The Problem & Why It Matters

Have you ever wondered why your web application slows down when lots of users start writing data at the same time? Or why some databases can handle millions of writes per second while others struggle with thousands?

The problem lies in how traditional databases handle writes. Imagine you’re managing a customer database for an e-commerce site. Every time someone places an order, updates their profile, or adds items to their cart, your database needs to write that information to disk.

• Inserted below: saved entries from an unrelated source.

-- ==== Sys2Proof/Laws/FrameCalibration.lean ====
section
/-! SUPPORT. What each operation of `Machine/Calibration.lean` may change: one lemma each, the parts it may change as a mask of `Part.no` bits. -/
set_option linter.unusedVariables false
set_option Elab.async false
namespace Sys2Proof.Machine

theorem State.beginCal_kept : ∀ s a1, Kept 0x242040000108 s (State.beginCal s a1) := by
  intro s a1
  unfold State.beginCal
  extract_lets +onlyGivenNames -merge -underBinder x1
  extract_lets +onlyGivenNames -merge -underBinder x2
  have h2 : Kept 0x242040000108 s x2 := by
    unfold x2
    refine Kept.step ?_ (State.modCal_kept _ _ _)
    exact Kept.refl _ _
  clear_value x2
  extract_lets +onlyGivenNames -merge -underBinder x3
  have h3 : Kept 0x242040000108 s x3 := by
    unfold x3
    refine Kept.foldl ?_ (fun _ _ h4 => ?_)
    · exact h2
    · split
      ·
        refine Kept.step ?_ (State.quiesce_kept _ _ _ _)
        exact h4
      ·
        refine Kept.step ?_ (State.modLathe_kept _ _ _)
        exact h4
      ·
        refine Kept.step ?_ (State.modLathe_kept _ _ _)
        exact h4
      ·
        exact h4
  clear_value x3
  refine Kept.ite ?_ ?_
  · refine Kept.step ?_ (State.joinSlots_kept _ _)
    exact h3
  · refine Kept.step ?_ (State.tryServices_kept _ _)
    exact h3

theorem State.requestCal_kept : ∀ s a1 a2, Kept 0x242040000108 s (State.requestCal s a1 a2) := by
  intro s a1 a2
  unfold State.requestCal
  extract_lets +onlyGivenNames -merge -underBinder x1
  extract_lets +onlyGivenNames -merge -underBinder x2
  refine Kept.ite ?_ ?_
  · exact Kept.refl _ _
  · extract_lets +onlyGivenNames -merge -underBinder x3
    have h3 : Kept 0x242040000108 s x3 := by
      unfold x3
      refine Kept.step ?_ (State.setCal_kept _ _ _)
      exact Kept.refl _ _
    clear_value x3
    refine Kept.ite ?_ ?_
    · refine Kept.step ?_ (State.beginCal_kept _ _)
      exact h3
    · exact h3

theorem execCalGo_kept : ∀ a0 s, OutKept 0x242040000108 s (execCalGo a0 s) := by
  intro a0 s
  unfold execCalGo
  refine State.atBlock_kept _ (by decide) (fun s0 h0 => ?_)
  refine OutKept.next ?_
  refine Kept.step ?_ (State.requestCal_kept _ _ _)
  exact h0

theorem execDevCalGo_kept : ∀ a0 s, OutKept 0x242040000108 s (execDevCalGo a0 s) := by
  intro a0 s
  unfold execDevCalGo
  refine State.atBlock_kept _ (by decide) (fun s0 h0 => ?_)
  refine OutKept.next ?_
  refine Kept.foldl ?_ (fun _ _ h1 => ?_)
  · exact h0
  · refine Kept.ite ?_ ?_
    · refine Kept.step ?_ (State.requestCal_kept _ _ _)
      exact h1
    · exact h1

theorem execCalCancel_kept : ∀ a0 s, OutKept 0x40000008 s (execCalCancel a0 s) := by
  intro a0 s
  unfold execCalCancel
  refine State.atBlock_kept _ (by decide) (fun s0 h0 => ?_)
  extract_lets +onlyGivenNames -merge -underBinder x1
  refine OutKept.next ?_
  refine Kept.ite ?_ ?_
  · exact h0
  · refine Kept.ite ?_ ?_
    · refine Kept.step ?_ (State.setCal_kept _ _ _)
      exact h0
    · refine Kept.step ?_ (State.setCal_kept _ _ _)
      exact h0

theorem execCalAtReached_kept : ∀ a0 s, OutKept 0x242040000108 s (execCalAtReached a0 s) := by
  intro a0 s
  unfold execCalAtReached
  refine OutKept.next ?_
  split
  ·
    refine Kept.ite ?_ ?_
    · refine Kept.step ?_ (State.beginCal_kept _ _)
      exact Kept.refl _ _
    · exact Kept.refl _ _
  ·
    exact Kept.refl _ _

theorem State.phaseOne_kept : ∀ s a1, Kept 0x18000008 s (State.phaseOne s a1) := by
  intro s a1
  unfold State.phaseOne
  extract_lets +onlyGivenNames -merge -underBinder x1
  have h1 : Kept 0x18000008 s x1 := by
    unfold x1
    refine Kept.foldl ?_ (fun _ _ h2 => ?_)
    · exact Kept.refl _ _
    · refine Kept.ite ?_ ?_
      · refine Kept.step ?_ (State.enterRun_kept _ _ _)
        exact h2
      · exact h2
  clear_value x1
  refine Kept.foldl ?_ (fun _ _ h3 => ?_)
  · exact h1
  · refine Kept.ite ?_ ?_
    · refine Kept.step ?_ (State.wf_kept _ _ _ _)
      exact h3
    · exact h3

theorem State.startingPoint_kept : ∀ s a1, Kept 0x90000008 s (State.startingPoint s a1) := by
  intro s a1
  unfold State.startingPoint
  extract_lets +onlyGivenNames -merge -underBinder x1
  refine Kept.ite ?_ ?_
  · exact Kept.refl _ _
  · extract_lets +onlyGivenNames -merge -underBinder x2
    have h2 : Kept 0x90000008 s x2 := by
      unfold x2
      refine Kept.ite ?_ ?_
      · refine Kept.foldl ?_ (fun _ _ h3 => ?_)
        · exact Kept.refl _ _
        · refine Kept.ite ?_ ?_
          · refine Kept.step ?_ (State.wr_kept _ _ _)
            exact h3
          · exact h3
      · exact Kept.refl _ _
    clear_value x2
    extract_lets +onlyGivenNames -merge -underBinder x4
    extract_lets +onlyGivenNames -merge -underBinder x5
    extract_lets +onlyGivenNames -merge -underBinder x6
    have h6 : Kept 0x90000008 s x6 := by
      unfold x6
      refine Kept.foldl ?_ (fun _ _ h7 => ?_)
      · exact h2
      · refine Kept.step ?_ (State.setCode_kept _ _ _)
        exact h7
    clear_value x6
    refine (Kept.upd ?_).kept
    exact h6

theorem execCalSlotGrant_kept : ∀ a0 s, OutKept 0x2420d8000108 s (execCalSlotGrant a0 s) := by
  intro a0 s
  unfold execCalSlotGrant
  extract_lets +onlyGivenNames -merge -underBinder x1
  extract_lets +onlyGivenNames -merge -underBinder x2
  extract_lets +onlyGivenNames -merge -underBinder x3
  extract_lets +onlyGivenNames -merge -underBinder x4
  refine OutKept.next ?_
  refine Kept.ite ?_ ?_
  · exact Kept.refl _ _
  · extract_lets +onlyGivenNames -merge -underBinder x5
    have h5 : Kept 0x2420d8000108 s x5 := by
      unfold x5
      refine Kept.step ?_ (State.setCal_kept _ _ _)
      exact Kept.refl _ _
    clear_value x5
    extract_lets +onlyGivenNames -merge -underBinder x6
    have h6 : Kept 0x2420d8000108 s x6 := by
      unfold x6
      refine Kept.ite ?_ ?_
      · refine Kept.foldl ?_ (fun _ _ h7 => ?_)
        · exact h5
        · refine Kept.step ?_ (State.startingPoint_kept _ _)
          exact h7
      · exact h5
    clear_value x6
    extract_lets +onlyGivenNames -merge -underBinder x8
    have h8 : Kept 0x2420d8000108 s x8 := by
      unfold x8
      refine Kept.foldl ?_ (fun _ _ h9 => ?_)
      · exact h6
      · extract_lets +onlyGivenNames -merge -underBinder x10
        have h10 : Kept 0x2420d8000108 s x10 := by
          unfold x10
          refine Kept.step ?_ (State.stopLoops_kept _ _)
          refine Kept.step ?_ (State.modLathe_kept _ _ _)
          exact h9
        clear_value x10
        refine Kept.ite ?_ ?_
        · refine Kept.step ?_ (State.phaseOne_kept _ _)
          exact h10
        · exact h10
    clear_value x8
    refine Kept.ite ?_ ?_
    · refine Kept.step ?_ (State.rejectCal_kept _ _ _)
      exact h8
    · exact h8

theorem State.spareChosen_kept : ∀ s a1 a2 a3 a4, Kept 0x242002000008 s (State.spareChosen s a1 a2 a3 a4) := by
  intro s a1 a2 a3 a4
  unfold State.spareChosen
  refine Kept.step ?_ (State.post_kept _ _ _ _ _ _)
  refine Kept.step ?_ (State.replaced_kept _ _ _ _ _)
  exact Kept.refl _ _

theorem State.chooseRows_kept : ∀ s a1 a2 a3, Kept 0x242042000008 s (State.chooseRows s a1 a2 a3) := by
  intro s a1 a2 a3
  unfold State.chooseRows
  extract_lets +onlyGivenNames -merge -underBinder x1
  extract_lets +onlyGivenNames -merge -underBinder x2
  extract_lets +onlyGivenNames -merge -underBinder x3
  extract_lets +onlyGivenNames -merge -underBinder x4
  extract_lets +onlyGivenNames -merge -underBinder x5
  extract_lets +onlyGivenNames -merge -underBinder x6
  have h6 : Kept 0x242042000008 s x6 := by
    unfold x6
    refine Kept.foldl ?_ (fun _ _ h7 => ?_)
    · exact Kept.refl _ _
    · refine Kept.step ?_ (State.histEvent_kept _ _ _ _)
      exact h7
  clear_value x6
  extract_lets +onlyGivenNames -merge -underBinder x8
  have h8 : Kept 0x242042000008 s x8 := by
    unfold x8
    refine Kept.foldl ?_ (fun _ _ h9 => ?_)
    · exact h6
    · refine Kept.step ?_ (State.spareChosen_kept _ _ _ _ _)
      exact h9
  clear_value x8
  refine Kept.step ?_ (State.setCal_kept _ _ _)
  exact h8

theorem State.colEvent_kept : ∀ s a1 a2, Kept 0x2000000 s (State.colEvent s a1 a2) := by
  intro s a1 a2
  unfold State.colEvent
  refine Kept.foldl ?_ (fun _ _ h1 => ?_)
  · exact Kept.refl _ _
  · refine Kept.step ?_ (State.histEvent_kept _ _ _ _)
    exact h1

Traditional B-tree databases face a fundamental challenge:

When you write data, the database has to:

Find the exact right spot on disk (like finding a specific page in a massive filing cabinet)
Read the entire page into memory
Modify just one small part
Write the entire page back to disk
Update multiple index pages

Real-world analogy: It’s like having to find the exact right spot in a filing cabinet, pull out the entire folder, add your single document, and put it back - for every single document. If the cabinet is across the building (representing disk storage), this gets incredibly slow!

LSM-Trees solve this by completely rethinking how databases handle writes.

Conceptual Overview

The Core Idea

LSM-Trees (Log-Structured Merge Trees) solve the write performance problem with a simple but revolutionary idea:

Core LSM Principle

“Instead of updating data in place, append all changes and merge them later”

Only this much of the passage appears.